Dania and Government Cut
Lizards... Manatees... and Jimbo's Expatriot Hideaway!
FLYC Trip Report 3/22/03
Well, I must apologize for the gap in reports. But I will try to catch you up on the doings since last report.
Dania Beach: 3rd Reef, Kings
In early March Ray and I launched near Dania Pier once again (the last time rising winds and surf drove us in early. We were still determined to bust a king off the third reef. So armed with hefty frozen sardines and king rigs we headed out about two miles into a 10-15 knot headwind.
Brief note about king rigs. These are 80 lb. mono tied to a good 5/0 to 7/0 hook, with an attached trailer or "stinger" hook. Attach a swivel to the other end. Now thread a 1 to 2 oz. egg sinker on your line and attach it to the swivel. You can also use one of the little sliding devices with a sinker clip (so you can change weights as needed). Acts like a fishfinder rig and allows the king to run a bit without dragging the sinker. BTW, I find that most yaks drift quite a bit faster than the fishing boats so personally I'd err toward the heavier weight.
If you've never hooked a soft thawed sardine: lay the hooks next to the "dine" and find where the trailer hook should enter and insert it. Then do the leading hook through the lips. Some hook down from the back (top), some hook up through the belly. No opinion on this.
Kings are usually in deeper water; here the fishing boats go just past the 3rd reef in about 120 ft. and drift back over the reef (bout 90 ft.).
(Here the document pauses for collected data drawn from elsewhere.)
/-! ### The obligation -/

/-- Settles O10: the decided values are those of the model's functions at their arguments, FRCP at the powers of two is a rounding
that loses nothing, and what the packed instructions round fits in its element. -/
theorem approximatedAndPacked : Obligations.ApproximatedAndPacked := by
  unfold Obligations.ApproximatedAndPacked
  refine ⟨⟨?frcp, ?frsq, ?fexp2, ?flog2, ?fsin, ?fcos, ?ftanh⟩, ?pkadd, ?pkmul, ?pkfma, ?pkmin, ?pkmax, ?fdot2, ?fdot4⟩
  case frcp =>
    exact ⟨frcpOf, fun h o => alu_computes _ _ _ _ _ _ _ _ fun _ => rfl, fun _ => frcpOf_nan, by decide +kernel, by decide +kernel,
      by decide +kernel, by decide +kernel, frcpOf_two_pow⟩
  case frsq =>
    refine ⟨frsqOf, fun h o => alu_computes _ _ _ _ _ _ _ _ fun _ => rfl, fun _ => frsqOf_nan, ?_⟩
    decide +kernel
  case fexp2 =>
    refine ⟨fexp2Of, fun h o => alu_computes _ _ _ _ _ _ _ _ fun _ => rfl, fun _ => fexp2Of_nan, ?_⟩
    decide +kernel
  case flog2 =>
    refine ⟨flog2Of, fun h o => alu_computes _ _ _ _ _ _ _ _ fun _ => rfl, fun _ => flog2Of_nan, ?_⟩
    decide +kernel
  case fsin =>
    refine ⟨fsinOf, fun h o => alu_computes _ _ _ _ _ _ _ _ fun _ => rfl, fun _ => fsinOf_nan, ?_⟩
    decide +kernel
  case fcos =>
    refine ⟨fcosOf, fun h o => alu_computes _ _ _ _ _ _ _ _ fun _ => rfl, fun _ => fcosOf_nan, ?_⟩
    decide +kernel
  case ftanh =>
    refine ⟨ftanhOf, fun h o => alu_computes _ _ _ _ _ _ _ _ fun _ => rfl, fun _ => ftanhOf_nan, ?_⟩
    decide +kernel
  case pkadd => exact fun h o bf rm sat => packedRounded_computes (fun a b _ => a.add (rm = .rdn) b) fun _ => rfl
  case pkmul => exact fun h o bf rm sat => packedRounded_computes (fun a b _ => a.mul b) fun _ => rfl
  case pkfma => exact fun h o bf rm sat => packedRounded_computes (fun a b c => (a.mul b).add (rm = .rdn) c) fun _ => rfl
  case pkmin => exact fun h o bf nanp => packedMinMax_computes fun _ => rfl
  case pkmax => exact fun h o bf nanp => packedMinMax_computes fun _ => rfl
  case fdot2 =>
    refine fun h o bf rm sat => alu_computes_of_eq (fun _ => rfl) fun a b c => ?_
    simp only [div_mod_eq_extractLsb', code32_eq]
    rfl
  case fdot4 =>
    refine fun h o e5 rm sat balt => alu_computes_of_eq (fun _ => rfl) fun a b c => ?_
    simp only [div_mod_eq_extractLsb', code32_eq]
    rfl

end Sys2Proof.Machine
end

section
/-! Two destinations written one after another (R177). -/

namespace Sys2Proof.Machine
open Sys2Proof.Claims

theorem regs_narrow {ty : Ty} (h : ty.wide = false) : Ty.regs ty = 1 := by
  rw [Ty.regs, h]
  rfl

theorem kept_refl (s : State) (i : Ix) (ds : List (Opnd × Nat)) : Kept s s i ds where
  memory _ := rfl
  marks _ := rfl
  frags _ _ := rfl
  hoists _ _ := rfl
  elems _ _ _ _ := ⟨rfl, rfl⟩
  preds _ _ _ := rfl
  masks _ _ := rfl
  bits _ := ⟨fun _ => rfl, fun _ => rfl⟩
  hoist := rfl
  sregs _ _ := ⟨rfl, rfl⟩
  frag := rfl
  cores _ := rfl
  rest := rfl

section Writes

variable {i : Ix} {s t : State} {ds : List (Opnd × Nat)} {d : Opnd} {ty : Ty}

/-- The end of an issue moves the entry's lanes and nothing else. -/
theorem kept_done (hk : Kept s t i ds) : Kept s (i.done t) i ds where
  memory := hk.memory
  marks := hk.marks
  frags f hf := by
    rw [done_frag, if_neg hf]
    exact hk.frags f hf
  hoists := hk.hoists
  elems := hk.elems
  preds := hk.preds
  masks := hk.masks
  bits := hk.bits
  hoist := hk.hoist
  sregs q hq := by
    rw [done_frag, if_pos rfl, Frag.sreg, complete_sregs, complete_spoison]
    exact hk.sregs q hq
  frag := by
    rw [done_frag, if_pos rfl]
    exact (congrArg (fun x : Frag => { x with
      entries := (s.frag i.f).entries, atEnd := (s.frag i.f).atEnd, rep := (s.frag i.f).rep, repc := (s.frag i.f).repc,
      sregs := (s.frag i.f).sregs, spoison := (s.frag i.f).spoison, vabsent := (s.frag i.f).vabsent,
      sabsent := (s.frag i.f).sabsent }) (complete_rest (t.frag i.f) _ _ _ _) :).trans hk.frag
  cores := hk.cores
  rest := hk.rest

/-- A write of a destination leaves what other writes have left. -/
theorem kept_write (hk : Kept s t i ds) (hd : (d, Ty.regs ty) ∈ ds) (r : Nat → Val) :
    Kept s (i.write t d ty ((lanesOf i.g).map fun l => (l, r l))) i ds := by
  obtain ⟨hRest, hFrags, hHoists⟩ := write_rest i t d ty ((lanesOf i.g).map fun l => (l, r l))
  exact {
    memory := fun a => (congrArg (State.byte · a) hRest :).trans (hk.memory a)
    marks := fun w => (congrArg (State.mark · w) hRest :).trans (hk.marks w)
    frags := fun f hf => (hFrags f hf).trans (hk.frags f hf)
    hoists := fun k hk' => (hHoists k hk').trans (hk.hoists k hk')
    elems := fun a l hl hw => by
      have hOther : ¬ Written i [(d, Ty.regs ty)] a l := fun hc => hw (written_mono (by simpa using hd) hc)
      obtain ⟨hElem, hMark⟩ := write_elems i t d ty r a l hl hOther
      obtain ⟨hElem', hMark'⟩ := hk.elems a l hl hw
      exact ⟨hElem.trans hElem', hMark.trans hMark'⟩
    preds := fun q l hq => (write_preds i t d ty r q l fun hc => hq ⟨hc.1, _, hc.2 ▸ hd⟩).trans (hk.preds q l hq)
    masks := fun q hq => (write_masks i t d ty _ q fun hc => hq ⟨_, hc ▸ hd⟩).trans (hk.masks q hq)
    bits := fun q => by
      obtain ⟨hPred, hMask⟩ := write_bits i t d ty ((lanesOf i.g).map fun l => (l, r l)) q
      obtain ⟨hPred', hMask'⟩ := hk.bits q
      exact ⟨fun hq => (hPred fun hc => hq ⟨_, hc ▸ hd⟩).trans (hPred' hq),
        fun hq => (hMask fun hc => hq ⟨_, hc ▸ hd⟩).trans (hMask' hq)⟩
    hoist := by
      rw [← hk.hoist, ← write_hoist i t d ty]
    sregs := fun q hq => by
      obtain ⟨hReg, hMark⟩ := write_sregs i t d ty ((lanesOf i.g).map fun l => (l, r l)) q fun hc => hq ⟨_, hc ▸ hd⟩
      obtain ⟨hReg', hMark'⟩ := hk.sregs q hq
      exact ⟨hReg.trans hReg', hMark.trans hMark'⟩
    frag := by
      rw [← hk.frag, ← write_frag i t d ty]
    cores := fun c => by
      have hCore : (i.write t d ty ((lanesOf i.g).map fun l => (l, r l))).core c = t.core c := (congrArg (State.core · c) hRest :)
      rw [hCore]
      exact hk.cores c
    rest := (congrArg (fun u : State => { u with frags := s.frags, hoists := s.hoists, cores := s.cores }) hRest :).trans hk.rest }

/-- A write leaves what another destination, of 32 bits, holds. -/
theorem gets_write {e : Opnd} {te : Ty} {r v : Nat → Val} (hne : d ≠ e) (hTy : ty.wide = false) (hTe : te.wide = false)
    (h : Gets t i d ty r) : Gets (i.write t e te ((lanesOf i.g).map fun l => (l, v l))) i d ty r := by
  cases d with
  | v q =>
    intro l hl
    have hOther : ¬ Written i [(e, Ty.regs te)] (i.areg q.toNat) l := by
      rintro ⟨-, p, n, hp, hLow, hHigh⟩
      obtain ⟨rfl, rfl⟩ : Opnd.v p = e ∧ n = Ty.regs te := by simpa using hp
      rw [Ix.areg, Ix.areg] at hLow hHigh
      rw [regs_narrow hTe] at hHigh
      exact hne (congrArg Opnd.v (BitVec.eq_of_toNat_eq (by omega)))
    obtain ⟨hElem, hMark⟩ := write_elems i t e te v _ l (BitVec.lt_of_getLsbD hl) hOther
    have hHeld := h l hl
    rw [hTy, if_neg Bool.false_ne_true] at hHeld ⊢
    rwa [hElem, hMark]
  | s q =>
    obtain ⟨hReg, hMark⟩ := write_sregs i t e te ((lanesOf i.g).map fun l => (l, v l)) q hne.symm
    rw [Gets, hReg, hMark]
    exact h
  | p q =>
    intro hq l hl
    rw [write_preds i t e te v q l fun hc => hne hc.2.symm]
    exact h hq l hl
  | m q =>
    rw [Gets, write_masks i t e te _ q hne.symm]
    exact h
  | _ => trivial

/-- Where the lanes go does not depend on what destinations hold. -/
theorem wentOn_done (h : { t.frag i.f with
    sregs := (s.frag i.f).sregs, spoison := (s.frag i.f).spoison, vabsent := (s.frag i.f).vabsent,
    sabsent := (s.frag i.f).sabsent } = s.frag i.f) : WentOn s (i.done t) i := by
  unfold WentOn
  rw [done_frag, if_pos rfl]
  exact complete_entries _ _ _ _ _ _ (congrArg Frag.entries h :) (congrArg Frag.loops h :) (congrArg Frag.rep h :)
    (congrArg Frag.repc h :)

end Writes

/-- An instruction that writes two destinations of 32 bits, one after the other, and then goes on. -/
theorem two_writes (i : Ix) {d e : Opnd} {td te : Ty} (r v : Nat → Val) (used : Bool) (hg : i.g ≠ 0) (hne : d ≠ e)
    (hd : td.wide = false) (he : te.wide = false) :
    let t := i.done (i.write (i.countUse used (i.write i.s d td ((lanesOf i.g).map fun l => (l, r l)))) e te
      ((lanesOf i.g).map fun l => (l, v l)))
    Gets t i d td r ∧ Gets t i e te v ∧ Kept i.s t i [(d, 1), (e, 1)] ∧ WentOn i.s t i := by
  have hFirst := gets_countUse used (write_gets i d td r hg)
  generalize hw : i.countUse used (i.write i.s d td ((lanesOf i.g).map fun l => (l, r l))) = w at hFirst ⊢
  have hKept : Kept i.s w i [(d, 1), (e, 1)] :=
    hw ▸ kept_countUse used (kept_write (kept_refl i.s i _) (by simp [regs_narrow hd]) r)
  have hFrag : w.frag i.f = (i.write i.s d td ((lanesOf i.g).map fun l => (l, r l))).frag i.f := by
    rw [← hw, countUse_frag]
  refine ⟨gets_done (gets_write hne hd he hFirst), gets_done (write_gets { i with s := w } e te v hg),
    kept_done (kept_write hKept (by simp [regs_narrow he]) v), wentOn_done ?_⟩
  exact (congrArg (fun x : Frag => { x with
    sregs := (i.s.frag i.f).sregs, spoison := (i.s.frag i.f).spoison, vabsent := (i.s.frag i.f).vabsent,
    sabsent := (i.s.frag i.f).sabsent }) (write_frag i w e te _) :).trans (hFrag ▸ write_frag i i.s d td _)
The mates I've spoken with suggest fishing at 40 to 60 ft., as the kings apparently cruise at this depth. Adjust your weight, and consider the angle of the line to hit this range (at a 45 deg. angle you'll need about 80 ft. of line out).
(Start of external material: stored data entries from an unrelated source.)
-- ==== Sys2Proof/Machine/State.lean ====
section
/-! DEFINITION. The state of the device, as plain data; the reasons a step can stop; the state after reset. -/
namespace Sys2Proof.Machine

/-! ### Power, pins and start-up -/

/-- The pins, the rails and where start-up stands (R386, R417, R441, R465, R483). -/
structure Boot where
  /-- VSTBY is up: the standby domain runs. -/
  vstby : Bool
  /-- Every other rail is up. -/
  rails : Bool
  /-- PORST_N is low: the device is held in cold reset. -/
  porst : Bool
  /-- A warm reset is running. -/
  warm : Bool
  /-- Start-up has passed step 11: every unit runs. -/
  up : Bool
  /-- Step 13 has ended: the PCIe endpoint is fully open (R465, R467); and FT, in ns, at which the step in progress began. -/
  opened : Bool
  stepAt : Word
  /-- PCIe boot: waiting at step 7 for a bundle (R463). -/
  pcieBoot : Bool
  /-- The HALT latch of the standby domain (R441). -/
  halt : Bool
  /-- PERST_N is low. -/
  perst : Bool
  /-- The PCIe link is up. -/
  pcieUp : Bool
  /-- Power state D3hot (R383). -/
  d3hot : Bool
  /-- T_align that the crossings still wait for (R46). -/
  aligning : Option Word
  /-- RREFCLK is lost: FT runs from the standby oscillator (R480). -/
  clockLost : Bool
  /-- The start-up in progress left a warm reset (R469). -/
  fromWarm : Bool
  /-- Instruction of the test access port (R487), and the boundary register's bits that drive the balls. -/
  tapIr : TapIns
  tapDr : List Bool
  /-- Dynamic address of the management port; none while it answers at its SMBus address (R403). -/
  mgmtAddr : Option (BitVec 7)
  /-- MSI-X Enable and Function Mask of the function (R396). -/
  msixEn : Bool
  msixMask : Bool
  /-- MCTP endpoint IDs, over I3C and over PCIe VDM; 0 while none is assigned (R404). -/
  eidI3c : Byte
  eidVdm : Byte
deriving DecidableEq, Repr

/-- One copy of an area of MRAM and its CRC-32C (Table 18.1). -/
structure Copy where
  bytes : List Byte
  crc : BitVec 32
deriving DecidableEq, Repr

/-- What survives in MRAM below the black box (Table 18.1), in the boot ROM (R457) and in the boot flash (R462). -/
structure Nvm where
  cfgA : ConfigRecord
  cfgB : ConfigRecord
  /-- PUF helper data, and the wrapped device keys, two copies each (R453, R454). -/
  helperA : Copy
  helperB : Copy
  wrappedA : Copy
  wrappedB : Copy
  /-- The owner slot's OWNER object, if it holds one (R461). -/
  owner : Option Signed
  /-- The two copies of the cold-boot count. -/
  coldA : BitVec 32
  coldB : BitVec 32
  /-- What certificates name the Fjarestan roots by; the boot ROM holds the roots' digests. (DESIGN CHOICE, log entry 5.) -/
  roots : List (BitVec 256)
  /-- SEQUENCE and bundle of flash slots 0 and 1. -/
  slot0 : Option (BitVec 32 × BundleImage)
  slot1 : Option (BitVec 32 × BundleImage)
  planSlot : Option Plan
deriving DecidableEq, Repr

/-! ### Fabric time -/

/-- An alarm that has fired and whose action has not yet taken effect. -/
structure Fired where
  alarm : AlarmId
  action : BitVec 4
  index : BitVec 24
  /-- The target FT, and whether the alarm fired late (R49). -/
  target : Word
  late : Bool
  /-- FT at which it takes effect: the target, or, of a late alarm, the firing and the action's lead after it. -/
  due : Word
  /-- It has met a waking domain, and its POWER_WAKE slip has been counted (R51). -/
  met : Bool
deriving DecidableEq, Repr

/-- The fabric time unit (R33–R51). -/
structure Ftu where
  /-- FT in units of 2^-16 ns. -/
  ft : Nat
  /-- Fractional accumulator of R34, in units of 2^-32 of a unit. -/
  acc : Nat
  /-- Seconds value yielded by the source and not yet applied. -/
  seconds : Option Word
  /-- FT of the last FT_PPS edge, in 2^-16 ns (R481). -/
  lastEdge : Option Nat
  /-- FT of the last accepted edge or of entering the discipline, in 2^-16 ns (R41). -/
  lastGood : Nat
  /-- Phase errors of the latest consecutive glitch edges, newest first, 2^-16 ns. -/
  glitches : List Int
  /-- FT at which holdover began. -/
  holdStart : Option Nat
  /-- Consecutive edges with the measured offset within 10 ns (R43). -/
  inRange : Nat
  fired : List Fired
  /-- Job whose schedule holds each alarm (R50). -/
  owner : List (Nat × BitVec 16)
  /-- Seconds value reported so far by PFP: the last seconds of each direction. -/
  peerSeen : List (Nat × Word)
  /-- Torus directions whose neighbour has reported an offset since SRC last changed (R40). -/
  peers : List Nat
  /-- The servo's samples since SRC last changed, newest first (R42). -/
  samples : List Word
deriving DecidableEq, Repr

/-! ### Faults and the black box -/

/-- An event record (Table 17.4). -/
structure EventRec where
  seq : BitVec 32
  cls : BitVec 2
  forced : Bool
  closed : Bool
  kind : BitVec 4
  mergeCnt : BitVec 16
  firstFt : Word
  firstDetail : BitVec 32
  topDetail : BitVec 32
  firstSource : Byte
  firstCause : Byte
  topSource : Byte
  topCause : Byte
  job : BitVec 16
  sources : BitVec 192
deriving DecidableEq, Repr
With the SE winds we drifted nicely down the reef when finally Ray got hit like a freight train. I'm told this is typical of Kings who usually hook themselves. But I'd suggest reeling up tight and hitting them a couple times as the larger hooks need some good force to set (and you may be setting both hooks). So don't hold back. Ray didn't set, and after a long run he lost the fish.
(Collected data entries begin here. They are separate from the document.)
/-- A cluster has lost its spare: nobody waits for a swap any longer. A first failure stays in service; a late test runs now,
a request is ignored, and a core whose EN is 0 is lost (R158, R447, R448, Tables 5.13, 5.20). -/
def noSwap (s : State) (n : Nat) : State :=
  let s := { s with flt := { s.flt with tests := s.flt.tests.filter (fun e => e != (n, 5)) } }
  if (core s n).running || getF s (CORE_STATUS n) CORE_STATUS_STATE != 2 then s
  else if testWaits s n then coreState (holdStart s n) n 4
  else if !isSet s (CORE_CTRL n) CORE_CTRL_EN then coreState (zeroCore (loseCore s n) n) n 7
  else nextDue s n

/-- What follows in a cluster whose spare is gone. -/
def spareGone (s : State) (c : Nat) : State :=
  let s := setF s (CLU_SWAP c) CLU_SWAP_REQ 0
  ((List.range 4).filterMap (fun j => physOf s (5 * c + j))).foldl noSwap s

/-- A core is no longer its cluster's spare, if it was. -/
def leaveSpare (s : State) (n : Nat) : State :=
  if isSpare s n then spareGone (setSpare s (n / 5) none) (n / 5) else s

/-- First failure of a core (R448): under observation; the spare is to take its identity, or, without identity, the
core is fenced for observation. -/
def firstFailure (s : State) (n : Nat) : State :=
  let s := observe (setF s (CORE_STATUS n) CORE_STATUS_OBSERVE 1) n
  let s := fault s n 0x14 0 0xFFFF 0
  let s := logEvent s 2 0x01 n 0
  if logicalOf s n ≠ 0xFF then
    if hasSpare s (n / 5) then
      { dropTest s n with flt := { (dropTest s n).flt with tests := (dropTest s n).flt.tests ++ [(n, 5)] } }
    else s
  else
    leaveSpare (zeroCore (coreState s n 6) n) n

/-- Second failure within the observation (R448): a lasting fence, and KAT_FAIL of class UNIT. -/
def secondFailure (s : State) (n : Nat) : State :=
  let s := lastFence (setF (dropTest s n) (CORE_STATUS n) CORE_STATUS_OBSERVE 0) n
  let s := fault s n 0x14 2 0xFFFF 0
  let s := loseCore s n
  leaveSpare (zeroCore (coreState s n 6) n) n

/-- A core's check fails (R448, R359). -/
def checkFails (s : State) (n : Nat) : State := if observed s n then secondFailure s n else firstFailure s n

/-- A persistent error (R357); one in a core's own SRAM fails the core's check (R359, R448). -/
def persist (s : State) (st : Store) (k cls : Nat) (job : BitVec 16) : State :=
  let s := memPersist s st k cls job
  match st with
  | .core p => checkFails s p
  | _ => s

/-! ### Tests (R447) -/

/-- A test of a unit is entered. -/
def addTest (s : State) (u r : Nat) : State :=
  { s with flt := { s.flt with tests := s.flt.tests ++ [(u, r)], due := s.flt.due.filter (· != u) } }

/-- Reason of a periodic FULL test. -/
def testReason (s : State) (n : Nat) : Nat := if observed s n then 1 else 0

/-- A FULL test runs on a core. -/
def runTest (s : State) (n : Nat) : State := coreState (addTest s n (testReason s n)) n 4

/-- A free alarm of 960–967. -/
def freeTestAlarm (s : State) : Option Nat :=
  ((List.range 8).map (960 + ·)).find? (fun k => getF s (FTU_ALARM_CTRL k) FTU_ALARM_CTRL_ACTION == 0)

/-- The window of R447: between steps, and the next known event at least 4 ms away. -/
def testWindow (s : State) (n : Nat) : Bool :=
  !(core s n).running && match nextEvent s n with | none => true | some t => decide ((now s).toNat + 4000000 ≤ t)

/-- The test alarm that a core has waited for and holds, and whose window has not yet opened (R409). -/
def heldTestAlarm (s : State) (n : Nat) : Option Nat :=
  ((List.range 8).map (960 + ·)).find? (fun k => !isSet s (FTU_ALARM_CTRL k) FTU_ALARM_CTRL_EN
    && getF s (FTU_ALARM_CTRL k) FTU_ALARM_CTRL_ACTION == 5 && getF s (FTU_ALARM_CTRL k) FTU_ALARM_CTRL_TARGET_INDEX == n)

/-- A core whose TEST_START alarm is set. -/
def testAsked (s : State) (n : Nat) : Bool := (alarmsOn s).any (fun a => a.action == 5 && a.index == n)

/-- A TEST_START alarm for a core whose window is open: the target leaves time for the wake and the alarm's lead. -/
def askTest (s : State) (n : Nat) : State :=
  if !testWindow s n || s.flt.wantAlarm.contains n || testAsked s n then s
  else match (heldTestAlarm s n).orElse (fun _ => freeTestAlarm s) with
    | some k =>
      let w := max (wakeTime (domState s n)) (wakeTime (domState s (80 + n / 5)))
      evalCore (setAlarm s k 5 n ((now s).toNat + 50 + 11 * w / 10) 0) n
    | none => { s with flt := { s.flt with wantAlarm := s.flt.wantAlarm ++ [n] } }

/-- A test alarm is released; the first request that waits takes it, and holds it until its core's window opens (R409). -/
def releaseTestAlarm (s : State) (k : Nat) : State :=
  if 960 ≤ k ∧ k < 968 then
    let s := freeAlarm s k
    match s.flt.wantAlarm with
    | [] => s
    | n :: r =>
      let s := setF (setF s (FTU_ALARM_CTRL k) FTU_ALARM_CTRL_ACTION 5) (FTU_ALARM_CTRL k) FTU_ALARM_CTRL_TARGET_INDEX n
      askTest { s with flt := { s.flt with wantAlarm := r } } n
  else s

/-- A core's test begins otherwise than by an alarm: the request, or the alarm it holds, is given up. -/
def dropAsk (s : State) (n : Nat) : State :=
  let s := { s with flt := { s.flt with wantAlarm := s.flt.wantAlarm.filter (· != n) } }
  match heldTestAlarm s n with
  | some k => releaseTestAlarm s k
  | none => s

/-- Cores due for a test whose windows may have opened. -/
def dueWindows (s : State) : State := s.flt.due.foldl askTest s

/-- FT, in ns, at which a core's FULL test falls due: TEST_HOURS after its last pass, or an hour while the core is under
observation (R447). -/
def testDue (s : State) (n : Nat) : Nat :=
  (mapGet (fun _ => (0 : Word)) s.flt.passed n).toNat
    + (if observed s n then 1 else getF s FLT_CTRL FLT_CTRL_TEST_HOURS) * 3600000000000

/-- TEST_DUE (R447): at the due time, or later; a core that is due already looks for its window again. -/
def dueTest (s : State) (n : Nat) : State :=
  let st := getF s (CORE_STATUS n) CORE_STATUS_STATE
  if testWaits s n || !(isSet s FLT_CTRL FLT_CTRL_TEST_EN || observed s n) then s
  else if s.flt.due.contains n then askTest s n
  else
    let s := advanceTo s (BitVec.ofNat 64 (testDue s n))
    if st = 1 ∨ (st = 6 ∧ isSet s (CORE_STATUS n) CORE_STATUS_OBSERVE = true) ∨ (st = 2 ∧ (core s n).job = 0)
    then runTest s n
    else if st = 2 ∨ st = 3 then askTest { s with flt := { s.flt with due := s.flt.due ++ [n] } } n
    else s

def execTestDue (n : CoreId) (s : State) : Host.Outcome State Fault Refusal :=
  .next (ifRunning s (dueTest s n))

/-- TEST_START (R447): the kernel starts on a core between steps; a sleeping core wakes first and the action waits. -/
def execTestStart (n : AlarmId) (s : State) : Host.Outcome State Fault Refusal :=
  .next (act s n 5 (fun s' x =>
    let c := x.index.toNat
    if !coreAwake s' c then startWake (startWake { s' with ftu := { s'.ftu with fired := s.ftu.fired } } (80 + c / 5)) c
    else
      let st := getF s' (CORE_STATUS c) CORE_STATUS_STATE
      let s' := releaseTestAlarm s' n
      if !(core s' c).running && (st == 1 || st == 2 || st == 6) && !testWaits s' c
      then runTest (startWake s' c) c else s'))

/-- TEST_LATE (R447): no window has opened 6 h after the due time; the spare takes the identity, or the test runs at
the next step boundary. -/
def execTestLate (n : CoreId) (s : State) : Host.Outcome State Fault Refusal :=
  .next (ifRunning s (
    if s.flt.due.contains n.val && !(testAsked s n && testWindow s n) then
      let s := advanceTo s (BitVec.ofNat 64 (testDue s n + 6 * 3600000000000))
      let s := event s FLT_STATUS FLT_STATUS_TEST_LATE_EVENT 0
      let s := addTest (dropAsk s n) n (testReason s n)
      if (core s n).running || swapWanted s n then s else coreState (holdStart s n) n 4
    else s))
But it proved the Kings can be had by us yakkers. Talked to another experienced guy who recommends using a hefty live Pilchard (I've heard this several times), if you are equipped with a towable bait bucket or livewell).
Government Cut/Virginia Key
What an interesting trip. Recommended to all, plus found a neat place to launch, thank you Joe.
Little history: historically, Virginia Key was one of the few "black" only beaches around. Later, of course, it was open to all, but currently is out of favor and all the parking areas are closed. For us Yakkers, this is a good thing.
Apparently there is another guy named Jim who has had "squatter's rights", and who has built a ramshackle bar named "Jimbo's" which is frequented by ex-hippies and expatriots who seem smashed at all hours. This all close to a waste treatment plant, and surrounded by thick vegetation. And a perfect little abandoned ramp used by jetskiers, and now by yakkers.
We (Susan, Joe and I) launched into the large secluded bay behind "Jimbo's". Beautiful and quiet, interrupted only by bird calls and raucous laughter. Perfect snook country. Access to the shallows south of Government Cut was easy, and we headed east (south of the channel) to the first set of nav structures (about 20 ft.); then drifted north toward the Cut in 10 knot breezes.
This area is relatively shallow (4 to 7 ft.) until you reach the structures, and is thick with coral. We saw a number of quite large fish breaking water, and there were reports of rolling tarpon (we saw none). Although we were equipped for deep water drifting (the famous "Cuban Hole" is further out probably another mile or so).
One final note: upon returning to "Jimbo's Bay", Susan spotted a manatee. Joe and I paddled over to investigate and discovered a whole "family", including a baby manatee (mebbe 3 ft. long) being closely watched by it's mother. Personally, I didn't want to get too close, but Joe kept very still when the mother nudged the baby out of the water for a breath right next to Joe's yak.
Joe caught a couple great pics, available later. This was truly what yakking is all about!